Salazar ruled the airwaves in the late 1960s, using rhyming in his lyrics and adapting them to the Western song hits of the day. In particular, his Visayan rendition of ‘Honey,’ a song promoted by Bobby Goldsboro, became a jukebox hit; it tells of the parody of a friend who was fond of badmouthing his sweetheart’s mother.
Villame showed up in the music scene in the early 1970s just as Salazar was on the wane.
He composed melodies using rhymes and, like his predecessor, arranged them using the rendition of the day’s chart-busting songs that were taped in vinyl records.
His best rhyming track that is familiar to us is ‘Butsekik,’ which, according to UP professor Jose S. Buenconsejo, is a contrafactum, defined in vocal music as "the substitution of one text for another without substantial change to the music."
‘Butsekik,’ originally titled by Villame as ‘Vietcong Palagdas,’ is inspired by the 1962 song
‘Baby Cakes’ sung by American R&B singer Dee Dee Sharp. Except for the gibberish,
nonsensical lyrics that are now familiar to us, the original melody was retained in Villame’s
version.
Sugbo.ph, in an online article, wrote that the “novelty song… became one of the staples for radio music in the Philippines. [It] is actually composed of gibberish nonsense lyrics, meaning that they do not form literal words or form coherent sentences or thoughts. The… lyrics were thought of by Villame when he was still a jeepney driver. While… waiting for the car mechanic to fix his jeepney, he listed down all of the names of the Chinese stores in Manila’s Chinatown.”
Hunches also abound that ‘butsekik’ is Chinese sounding, making it the butt of jokes. The Chinese community, as a result, was offended by the track so much so that, according to urban legend, they filed a suit in court and demanded the song removed from all jukeboxes around the islands. The move, though, did not prosper, so the story goes, because the song is not Chinese, does not have one Chinese word, and has nothing to do with the Chinese.
The term ‘butsikik,’ Dr. Buenconsejo argues, comes from the colloquial word ‘butsokoy,’ which he defines as “a diminutive, chubby, and lovable person.” He wrote: “‘Baby Cakes’ is an Afro-American slang for ‘darling,’ and the yeah yeah yeah is the non-semantic linguistic particle that expresses the embodied pleasure of that locution. In Visayan Cebuano, the ek ek ek is more fitting because of the vocal persona Butsokoy is indicating a quizzical expression, ‘Oh, I see.’”

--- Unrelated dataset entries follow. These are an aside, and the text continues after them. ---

/-! ### STAMPED_CHANGE_APPLY (R8, R17, R22, R364) -/

/-- Frame, over all plans, of the next word at the isle where a change applies: the Hall's next trace, the chain's next sample, the next block, version or
launch. -/
def State.isleFrame (s : State) (p : Stamped) : Nat :=
  let leg := p.item
  let launch (l : Nat) : Nat := s.globalFrame (vget s.probe.frame l 0)
  let hall (l : Nat) : Nat := match s.nextLaunch l with | some x => x.frame | none => launch l
  let chain (l : Nat) : Nat := match (s.chain l).input with | x :: _ => x.frame | [] => hall l
  let version : Nat := s.loft.vec.next.getD s.probe.frameBase
  if p.code = cFrontSet then hall leg
  else if p.code = cChainSet then chain leg
  else if p.code = cChainReset then chain p.leg
  else if p.code = cZoneSet || p.code = cZoneParam || p.code = cZoneEnable || p.code = cTrigSet || p.code = cArm || p.code = cDisarm || p.code = cFire then version
  else if p.code = cMapSet || p.code = cPoolSet then version
  else launch leg

/-- A change whose leg is off has no word to switch it in: it is taken once its frame has been reached. -/
def State.applyIdle (p : Stamped) (s : State) : State :=
  let leg := p.item
  let h := s.hall leg
  let t := s.takeChange p
  if p.code = cFrontSet then t.applyFront p
  else if p.code = cGainSet then t.applyGainSet leg (s.indexOfTime s.now) p
  else if p.code = cChainSet then
    let c := h.chain
    t.setChain leg { c with cfg := ((wat p.words 1) &&& 0x3FFF) ||| (c.cfg &&& 0xC000), resp := w32 (fget (wat p.words 2) F.CHAIN_RESP.RESP) }
  else if p.code = cTempSet then
    let gain := t.tempGainChange leg p.words
    let u := { t with probe := t.probe.setTemp leg p.words }
    (if gain then u.requestDirect leg (u.frameAt u.now) p.words else u).setHall leg { h with raman := { h.raman with par := { h.raman.par with seconds := (wat p.words 2).toNat } } }
  else if p.code = cTempCal then t.applyTempCal (p.frame.getD 0) p
  else if p.code = cReplayStart then t.applyReplayStart leg
  else if p.code = cReplayStop then t.applyReplayStop leg
  else if p.code = cMapSet then t.applyMapSet p
  else t

/-- Codes whose first parameter names a leg. -/
def legCodes : List Nat := [cGainSet, cFrontSet, cChainSet, cMapSet, cTempSet, cTempCal, cReplayStart, cReplayStop]

/-- STAMPED_CHANGE_APPLY: the k-th waiting change, once the next word of its isle is of its frame or later. Loft and trigger changes go to the units they
name; those of a trace's own isles are switched in by that trace's row. -/
def execStampedChangeApply (k : Nat) (s : State) : Res :=
  match s.fw.stamped[k]? with
  | none => .next s
  | some p =>
    match p.frame with
    | none => .next s
    | some f =>
      if !s.probe.running || s.isleFrame p < f then .next s
      else if p.code = cZoneSet || p.code = cZoneParam || p.code = cZoneEnable then .next (s.distribute f)
      else if p.code = cTrigSet || p.code = cArm || p.code = cDisarm || p.code = cFire then .next (s.distributeTrig f)
      else if p.code = cStreamStart then .next s.streamStarts
      else if p.code = cFrontSet && (s.legBank p.item).on then .next ((s.takeChange p).applyFront p)
      else if p.code = cChainSet || p.code = cChainReset then
        let leg := if p.code = cChainSet then p.item else p.leg
        match (s.chain leg).input with
        | x :: _ => .next (s.prepareChain leg x)
        | [] => .next (if (s.legBank leg).on then s else s.applyIdle p)
      else if legCodes.contains p.code && !(s.legBank p.item).on then .next (s.applyIdle p)
      else .next s

end Sys2Proof.Machine
end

Villame’s musical parody, one of his best-selling songs, even caught the interest of online netizens such that it would become a hit abroad in population centers where the Chinese reside.
The singer’s journey to national fame started in the 1970s while serving as a driver of the Meneses-Butalid (MB) Bus Company, owned by Leo F. Meneses. In between breaks, he treated friends with his parodies by substituting English hitmakers with Visayan lyrics. He later toured the neighborhood with the accompaniment of the MB Rondalla, which his employer organized.
Surprised at the approval Villame got, Meneses founded Kinampay Records with the sole aim of producing music intended for the consumption of the local market. With help from broadcast stations that aired his parodies, Villame and his ensemble started to gain adherents in the Visayas and Mindanao, and later Metro Manila. He later earned the title of ‘jukebox king.’